The panel found that abuse of prisoners in Kahrizak included beatings; verbal
abuse and humiliation; lack of appropriate food and drink; lack of ventilation;
and severe overcrowding. It held Mortazavi responsible for the deaths of three
detainees: Mohsen Ruhal Amini, Amir
Javadifar, and Mohammed Kamrani.
Conditions at Kahrizak Prison had led the judiciary to order it closed more than
two years ago, but it remained open until July. On July 27, following Amini's
death, Supreme Leader Ali Khamenei again ordered it closed. Hamid Reza Katouzian,
a member of parliament from Tehran who served on an earlier official
fact-finding committee looking into attacks on Tehran University dormitories
after the election, said in early August that Esameel Ahmadi Moghaddam, chief of
Iran's national police, received daily reports about the Kahrizak prison and
thus shared responsibility for what happened there.
"There is reason to believe that others share responsibility with Mortazavi for
the terrible things that happened in Kahrizak," Stork said.
In addition to his role in sending detainees to Kahrizak, Mortazavi was in
charge of investigating detained reformist leaders and party officials in the
aftermath of the
disputed election.
In April 2000, Mortazavi, then a judge of the Public Court Branch 1410, led a
campaign to silence dissent by ordering the closure of more than 100 newspapers
and journals.
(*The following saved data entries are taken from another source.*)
-- ==== Sys2Proof/Laws/PerInstr.lean ====
section
/-!
SUPPORT. PerInstr: statements made for every constructor of Instr. EncodedLength: the first halfword of an instruction's word gives the
length of the word (03 R65, R66); an event has no word.
-/

namespace Sys2Proof.Laws

/-- The lowest bit of a word is that of its fixed part when every field lies above it. -/
theorem place_even (m : Nat) : ∀ fs : List (Nat × Nat), (∀ f ∈ fs, 1 ≤ f.2) → place m fs % 2 = m % 2
  | [], _ => rfl
  | f :: fs, h => by
    obtain ⟨k, hk⟩ := Nat.exists_eq_add_of_le (h f (.head _))
    have ih := place_even m fs fun g hg => h g (.tail _ hg)
    have : f.1 * 2 ^ f.2 = 2 * (f.1 * 2 ^ k) := by rw [hk, Nat.pow_add, Nat.pow_one, Nat.mul_left_comm]
    simp only [place]
    omega

namespace EncodedLength

/-- An instruction's word has the length that its first halfword gives. -/
def Statement (i : Instr) : Prop := ∀ n w, encode i = some (n, w) → (n = 32 ↔ w % 2 = 1) ∧ (n = 16 ↔ w % 2 = 0)

/-- A word of a length, made of a fixed part and fields above bit 0. -/
theorem of_place {i : Instr} (n m : Nat) (fs : List (Nat × Nat)) (he : encode i = some (n, place m fs)) (hf : fs.all (fun f => decide (1 ≤ f.2)) = true)
    (h : (n = 32 ∧ m % 2 = 1) ∨ (n = 16 ∧ m % 2 = 0)) : Statement i := by
  intro n' w' hw
  rw [he] at hw
  obtain ⟨rfl, rfl⟩ : n = n' ∧ place m fs = w' := by simpa using hw
  have := place_even m fs fun f hm => by simpa using List.all_eq_true.mp hf f hm
  omega

theorem of_none {i : Instr} (he : encode i = none) : Statement i := by
  intro n w hw
  simp [he] at hw
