/-- Floating point (R43, R45, R47, R50, R52, R120, R122): a NaN operand gives the canonical NaN, and NV if it signals; a value of a format rounds
to itself with no flag; sums and products are exact before they are rounded; a count of quanta is the nearest, ties to even, or the one that the
mode directs to; a value in range rounds to quanta, with NX and, below the smallest normal value, UF; an overflow of FP32, BF16 or FP16 gives what
R43 and R52 say of it; compares, minima and maxima follow the order of the values. Conversions (R52 to R58, Tables 2.7 and 2.9): floating point to
floating point rounds, a widening conversion is exact; NaNs, infinities and values out of range; floating point to integer, integer to floating
point, integer to integer, and weights. The special operands of the function unit (R59, Table 2.10): infinities and zeros, negative arguments, the
logarithm of 1, NaNs. Dot products (R60 to R62): a group's step gives a NaN, an infinity, a zero, or the sum of its terms, each cut at 2^31 below
the largest, rounded with RNE; groups run in order, the accumulator a term of the first. -/
def Obligations.FloatingPoint : Prop :=
  ((∀ (t m x y : Nat), t ≤ 2 → (unpack (fmtOf t) x).isNan = true ∨ (unpack (fmtOf t) y).isNan = true →
    let fl := if (unpack (fmtOf t) x).isSig = true ∨ (unpack (fmtOf t) y).isSig = true then 1 else 0
    addE t (rmode m) false x y = ((fmtOf t).nan, fl) ∧ subE t (rmode m) false x y = ((fmtOf t).nan, fl) ∧
    mulE t (rmode m) x y = ((fmtOf t).nan, fl) ∧ minE t x y = ((fmtOf t).nan, fl) ∧ maxE t x y = ((fmtOf t).nan, fl)) ∧
  (∀ (t v : Nat) (m : RMode), t ≤ 2 → v < 2 ^ typeWidth t → (unpack (fmtOf t) v).isNan = false → packF (fmtOf t) m (unpack (fmtOf t) v) = (v, 0)) ∧
  (∀ (m sh : Nat) (e : Int) (neg : Bool), 0 < sh →
    let u := 2 ^ sh
    let k (r : RMode) := (quantize r neg m e (e + sh)).1
    (2 * (k .rne * u) ≤ 2 * m + u ∧ 2 * m ≤ 2 * (k .rne * u) + u ∧ (2 * (k .rne * u) = 2 * m + u ∨ 2 * m = 2 * (k .rne * u) + u → k .rne % 2 = 0)) ∧
    (2 * (k .rna * u) ≤ 2 * m + u ∧ 2 * m < 2 * (k .rna * u) + u) ∧
    (k .rtz * u ≤ m ∧ m < (k .rtz + 1) * u) ∧
    k .rdn = (if neg then (m + u - 1) / u else m / u) ∧ k .rup = (if neg then m / u else (m + u - 1) / u) ∧
    ∀ r, ((quantize r neg m e (e + sh)).2 = true ↔ m % u ≠ 0)) ∧
  (∀ (t : Nat) (n : Bool) (m : Nat) (e : Int) (r : RMode), t ≤ 2 → FloatOf t r false n m e (packF (fmtOf t) r (.fin n m e))) ∧
  (∀ (r : RMode) (s t : Bool) (m n : Nat) (e g : Int),
    mulNum (.fin s m e) (.fin t n g) = (.fin (s != t) (m * n) (e + g), 0) ∧
    (m = 0 → mulNum (.fin s m e) (.inf t) = (.nan false, 1) ∧ mulNum (.inf t) (.fin s m e) = (.nan false, 1)) ∧
    addNum r (.inf s) (.inf t) = (if s = t then (.inf s, 0) else (.nan false, 1)) ∧
    ∃ z k x, addNum r (.fin s m e) (.fin t n g) = (.fin z k x, 0) ∧
      (∀ q, q ≤ e → q ≤ g → q ≤ x → units z k x q = units s m e q + units t n g q) ∧
      (k = 0 → z = if m = 0 ∧ n = 0 ∧ s = t then s else decide (r = .rdn))) ∧
  (∀ (r : RMode) (a b c : Machine.Num), ((fmaNum r a b c).1 = (addNum r (mulNum a b).1 c).1) ∧
    (a.isNan = false → b.isNan = false → (mulNum a b).1.isNan = true → fmaNum r a b c = (.nan false, 1))) ∧
  (∀ (t c x y : Nat), t ≤ 2 → c ≤ 6 → let a := unpack (fmtOf t) x
    let b := unpack (fmtOf t) y
    (a.isNan = true ∨ b.isNan = true → cmpE c t x y = (decide (c = 1 ∨ c = 6), if (2 ≤ c ∧ c ≤ 5) ∨ a.isSig = true ∨ b.isSig = true then 1 else 0)) ∧
    (a.isNan = false → b.isNan = false → (cmpE c t x y).2 = 0 ∧
      ((cmpE c t x y).1 = true ↔
        (c = 0 ∧ ¬ Below a b ∧ ¬ Below b a) ∨ (c = 1 ∧ (Below a b ∨ Below b a)) ∨ (c = 2 ∧ Below a b) ∨ (c = 3 ∧ ¬ Below b a) ∨
        (c = 4 ∧ Below b a) ∨ (c = 5 ∧ ¬ Below a b)) ∧
      (Below a b → minE t x y = (x, 0) ∧ maxE t x y = (y, 0)) ∧ (Below b a → minE t x y = (y, 0) ∧ maxE t x y = (x, 0)) ∧
      (¬ Below a b → ¬ Below b a → minE t x y = (if a.neg then x else y, 0) ∧ maxE t x y = (if a.neg then y else x, 0))))) ∧
  ((∀ (x t v : Nat) (r : RMode) (sat : Bool), x ≤ 4 → t ≤ 4 →
    (∀ sig, unpack (fmtOf x) v = .nan sig → convert x t r sat v = (nanPat t, b2n sig)) ∧
    (∀ n, unpack (fmtOf x) v = .inf n → convert x t r sat v =
      if t ≤ 2 then (signPat t n + infPat t, 0) else if t = 3 then (if sat then signPat t n + topPat t else nanPat t, 1)
      else (signPat t n + if sat then topPat t else infPat t, 0)) ∧
    (∀ n m e, unpack (fmtOf x) v = .fin n m e → FloatOf t r sat n m e (convert x t r sat v))) ∧
  (∀ p ∈ [(1, 0), (2, 0), (3, 0), (4, 0), (3, 1), (3, 2), (4, 1), (4, 2)], ∀ (v : Nat) (r : RMode) (sat n : Bool) (m : Nat) (e : Int),
    unpack (fmtOf p.1) v = .fin n m e →
    (convert p.1 p.2 r sat v).2 = 0 ∧ ∃ m' e', unpack (fmtOf p.2) (convert p.1 p.2 r sat v).1 = .fin n m' e' ∧ Equals n m e n m' e') ∧
  (∀ (x t v : Nat) (r : RMode) (sat : Bool), x ≤ 4 → 5 ≤ t → t ≤ 10 → let w := typeWidth t
    let lo : Int := if t ≤ 7 then -(2 : Int) ^ (w - 1) else 0
    let hi : Int := if t ≤ 7 then (2 : Int) ^ (w - 1) - 1 else (2 : Int) ^ w - 1
    (∀ sig, unpack (fmtOf x) v = .nan sig → convert x t r sat v = (if sat then 0 else 2 ^ (w - 1), 1)) ∧
    (∀ n, unpack (fmtOf x) v = .inf n → convert x t r sat v = (if sat then pat w (if n then lo else hi) else 2 ^ (w - 1), 1)) ∧
    (∀ n m e, unpack (fmtOf x) v = .fin n m e → let k := quantize r n m e 0
      let i : Int := if n then -(k.1 : Int) else k.1
      (lo ≤ i → i ≤ hi → convert x t r sat v = (pat w i, if k.2 then 16 else 0)) ∧
      (i < lo → convert x t r sat v = (if sat then pat w lo else 2 ^ (w - 1), 1)) ∧
      (hi < i → convert x t r sat v = (if sat then pat w hi else 2 ^ (w - 1), 1)))) ∧
  (∀ (x t v : Nat) (r : RMode) (sat : Bool), 5 ≤ x → x ≤ 10 → let i : Int := if x ≤ 7 then sgn (typeWidth x) v else v
    (t ≤ 4 → FloatOf t r sat (decide (i < 0)) i.natAbs 0 (convert x t r sat v)) ∧
    (5 ≤ t → t ≤ 10 → convert x t r sat v = (wrapOrSat t sat i, 0))) ∧
  (∀ (t v : Nat) (r : RMode), v < 256 → let bead (b : Nat) : Int := if b % 8 = 7 then 0 else if b / 8 % 2 = 1 then -(2 : Int) ^ (6 - b % 8) else 2 ^ (6 - b % 8)
    let u := bead (v / 16) + bead (v % 16)
    beadUnits v = u ∧ (t ≤ 2 → FloatOf t r false (decide (u < 0)) u.natAbs (-6) (convert 11 t r false v)) ∧
    (t = 5 ∨ t = 6 → convert 11 t r false v = (pat (typeWidth t) u, 0)))) ∧
  (∀ (fn t v : Nat), fn < 12 → t ≤ 2 → let row := specials.getD fn []
    let at_ (i : Nat) : Nat × Nat := let q := row.getD i (.nan, 0); (q.1.pattern t, q.2)
    (unpack (fmtOf t) v = .inf true → funcUnit fn t v = at_ 0) ∧ (unpack (fmtOf t) v = .inf false → funcUnit fn t v = at_ 3) ∧
    (∀ n e, unpack (fmtOf t) v = .fin n 0 e → funcUnit fn t v = if n then at_ 1 else at_ 2) ∧
    (∀ m e, unpack (fmtOf t) v = .fin true m e → m ≠ 0 → fn = 2 ∨ fn = 3 ∨ fn = 5 ∨ fn = 6 → funcUnit fn t v = (nanPat t, 1)) ∧
    (v = onePat t → fn = 2 ∨ fn = 3 → funcUnit fn t v = (0, 0)) ∧
    (∀ sig, unpack (fmtOf t) v = .nan sig → funcUnit fn t v = (nanPat t, b2n sig))) ∧
  ((∀ (nanOp : Bool) (ts : List Machine.Num), let r := groupStep nanOp ts
    ((∃ t ∈ ts, t.isNan = true) ∨ (Machine.Num.inf true ∈ ts ∧ Machine.Num.inf false ∈ ts) → r = (0x7FC00000, if nanOp then 0 else 1)) ∧
    ((∀ t ∈ ts, t.isNan = false) → ∀ n, Machine.Num.inf n ∈ ts → Machine.Num.inf (!n) ∉ ts → r = (signPat 0 n + infPat 0, 0)) ∧
    ((∀ t ∈ ts, ∃ n e, t = .fin n 0 e) → r = (if ∀ t ∈ ts, t.neg = true then 2 ^ 31 else 0, 0)) ∧
    (∀ x, (∀ t ∈ ts, ∃ n m e, t = .fin n m e) → IsTopBit ts x → let q := x - 31
      let s := cutSum ts q
      (s = 0 → r.1 = 0 ∧ (r.2 = 16 ∨ r.2 = 0) ∧ (r.2 = 16 ↔ CutsSome ts q)) ∧
      (s ≠ 0 → OutOf fmtF32 .rne (decide (s < 0)) s.natAbs q → r = (signPat 0 (decide (s < 0)) + infPat 0, 20)) ∧
      (s ≠ 0 → ¬ OutOf fmtF32 .rne (decide (s < 0)) s.natAbs q → ∃ fl, RoundsTo fmtF32 .rne (decide (s < 0)) s.natAbs q r.1 fl ∧
        (¬ CutsSome ts q → r.2 = fl) ∧ (CutsSome ts q → 16 ≤ r.2)))) ∧
  (∀ (c g : Nat) (l : List (Machine.Num × Machine.Num)), l ≠ [] → l.length ≤ g →
    (dotFP c g l).1 = (groupStep false (unpack fmtF32 c :: l.map fun p => (mulNum p.1 p.2).1)).1 ∧
    ((∃ p ∈ l, p.1.isSig = true ∨ p.2.isSig = true) ∨ (unpack fmtF32 c).isSig = true → (dotFP c g l).2 % 2 = 1)) ∧
  (∀ (c g : Nat) (l m : List (Machine.Num × Machine.Num)), 0 < g → l.length = g → (dotFP c g (l ++ m)).1 = (dotFP (dotFP c g l).1 g m).1))
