-- ==== Sys2Proof/Laws/State.lean ====
section
/-!
SUPPORT. State: what each update of the state leaves as it was, and what a unit reads as after it.
-/

namespace Sys2Proof.Machine

/-! setCore. -/

@[simp] theorem setCore_cycle (s : State) (k : Nat) (c : Core) : (setCore s k c).cycle = s.cycle := rfl
@[simp] theorem setCore_agenda (s : State) (k : Nat) (c : Core) : (setCore s k c).agenda = s.agenda := rfl
@[simp] theorem setCore_turn (s : State) (k : Nat) (c : Core) : (setCore s k c).turn = s.turn := rfl
@[simp] theorem setCore_cur (s : State) (k : Nat) (c : Core) : (setCore s k c).cur = s.cur := rfl
@[simp] theorem setCore_args (s : State) (k : Nat) (c : Core) : (setCore s k c).args = s.args := rfl
@[simp] theorem setCore_free (s : State) (k : Nat) (c : Core) : (setCore s k c).free = s.free := rfl
@[simp] theorem setCore_nextId (s : State) (k : Nat) (c : Core) : (setCore s k c).nextId = s.nextId := rfl
@[simp] theorem setCore_protos (s : State) (k : Nat) (c : Core) : (setCore s k c).protos = s.protos := rfl
@[simp] theorem setCore_rods (s : State) (k : Nat) (c : Core) : (setCore s k c).rods = s.rods := rfl
@[simp] theorem setCore_frames (s : State) (k : Nat) (c : Core) : (setCore s k c).frames = s.frames := rfl
@[simp] theorem setCore_dies (s : State) (k : Nat) (c : Core) : (setCore s k c).dies = s.dies := rfl
@[simp] theorem setCore_domains (s : State) (k : Nat) (c : Core) : (setCore s k c).domains = s.domains := rfl
@[simp] theorem setCore_dram (s : State) (k : Nat) (c : Core) : (setCore s k c).dram = s.dram := rfl
@[simp] theorem setCore_homes (s : State) (k : Nat) (c : Core) : (setCore s k c).homes = s.homes := rfl
@[simp] theorem setCore_llc (s : State) (k : Nat) (c : Core) : (setCore s k c).llc = s.llc := rfl
@[simp] theorem setCore_msgs (s : State) (k : Nat) (c : Core) : (setCore s k c).msgs = s.msgs := rfl
@[simp] theorem setCore_accs (s : State) (k : Nat) (c : Core) : (setCore s k c).accs = s.accs := rfl
@[simp] theorem setCore_walks (s : State) (k : Nat) (c : Core) : (setCore s k c).walks = s.walks := rfl
@[simp] theorem setCore_flights (s : State) (k : Nat) (c : Core) : (setCore s k c).flights = s.flights := rfl
@[simp] theorem setCore_modRound (s : State) (k : Nat) (c : Core) : (setCore s k c).modRound = s.modRound := rfl
@[simp] theorem setCore_modActive (s : State) (k : Nat) (c : Core) : (setCore s k c).modActive = s.modActive := rfl
@[simp] theorem setCore_modSample (s : State) (k : Nat) (c : Core) : (setCore s k c).modSample = s.modSample := rfl
@[simp] theorem setCore_host (s : State) (k : Nat) (c : Core) : (setCore s k c).host = s.host := rfl
@[simp] theorem setCore_module (s : State) (k : Nat) (c : Core) : (setCore s k c).module = s.module := rfl
@[simp] theorem setCore_lcs (s : State) (k : Nat) (c : Core) : (setCore s k c).lcs = s.lcs := rfl
@[simp] theorem setCore_lcsNext (s : State) (k : Nat) (c : Core) : (setCore s k c).lcsNext = s.lcsNext := rfl
@[simp] theorem setCore_wiping (s : State) (k : Nat) (c : Core) : (setCore s k c).wiping = s.wiping := rfl
@[simp] theorem setCore_alarm (s : State) (k : Nat) (c : Core) : (setCore s k c).alarm = s.alarm := rfl
@[simp] theorem setCore_dieBusy (s : State) (k : Nat) (c : Core) : (setCore s k c).dieBusy = s.dieBusy := rfl
@[simp] theorem setCore_tlbVa (s : State) (k : Nat) (c : Core) : (setCore s k c).tlbVa = s.tlbVa := rfl
@[simp] theorem setCore_tlbDies (s : State) (k : Nat) (c : Core) : (setCore s k c).tlbDies = s.tlbDies := rfl
@[simp] theorem setCore_tlbMode (s : State) (k : Nat) (c : Core) : (setCore s k c).tlbMode = s.tlbMode := rfl
@[simp] theorem setCore_tlbBusy (s : State) (k : Nat) (c : Core) : (setCore s k c).tlbBusy = s.tlbBusy := rfl
@[simp] theorem setCore_launch (s : State) (k : Nat) (c : Core) : (setCore s k c).launch = s.launch := rfl
@[simp] theorem setCore_lastServed (s : State) (k : Nat) (c : Core) : (setCore s k c).lastServed = s.lastServed := rfl
@[simp] theorem setCore_funcs (s : State) (k : Nat) (c : Core) : (setCore s k c).funcs = s.funcs := rfl
@[simp] theorem setCore_ports (s : State) (k : Nat) (c : Core) : (setCore s k c).ports = s.ports := rfl
@[simp] theorem setCore_acl (s : State) (k : Nat) (c : Core) : (setCore s k c).acl = s.acl := rfl
@[simp] theorem setCore_powerLimit (s : State) (k : Nat) (c : Core) : (setCore s k c).powerLimit = s.powerLimit := rfl
@[simp] theorem setCore_below (s : State) (k : Nat) (c : Core) : (setCore s k c).below = s.below := rfl
@[simp] theorem setCore_clock (s : State) (k : Nat) (c : Core) : (setCore s k c).clock = s.clock := rfl
@[simp] theorem setCore_clockNext (s : State) (k : Nat) (c : Core) : (setCore s k c).clockNext = s.clockNext := rfl
@[simp] theorem setCore_clockWait (s : State) (k : Nat) (c : Core) : (setCore s k c).clockWait = s.clockWait := rfl
@[simp] theorem setCore_flash (s : State) (k : Nat) (c : Core) : (setCore s k c).flash = s.flash := rfl
@[simp] theorem setCore_booted (s : State) (k : Nat) (c : Core) : (setCore s k c).booted = s.booted := rfl
@[simp] theorem setCore_measure (s : State) (k : Nat) (c : Core) : (setCore s k c).measure = s.measure := rfl
@[simp] theorem setCore_reply (s : State) (k : Nat) (c : Core) : (setCore s k c).reply = s.reply := rfl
In June 2003, the Iranian-Canadian photojournalist Zahra Kazemi
died while in the custody of judiciary and security officers presided over by
Mortazavi. Lawyers for her family have alleged that her body showed signs of
torture, including blows to the head, and that Mortazavi participated directly
in her interrogation.
In 2004, Mortazavi organized the arbitrary detention of more than 20 bloggers
and journalists, holding them in secret prisons. Human Rights Watch found that
Mortazavi was directly implicated in abuses of these detainees, including
holding them in lengthy solitary confinement and coercing them to sign false
confessions, some of them televised.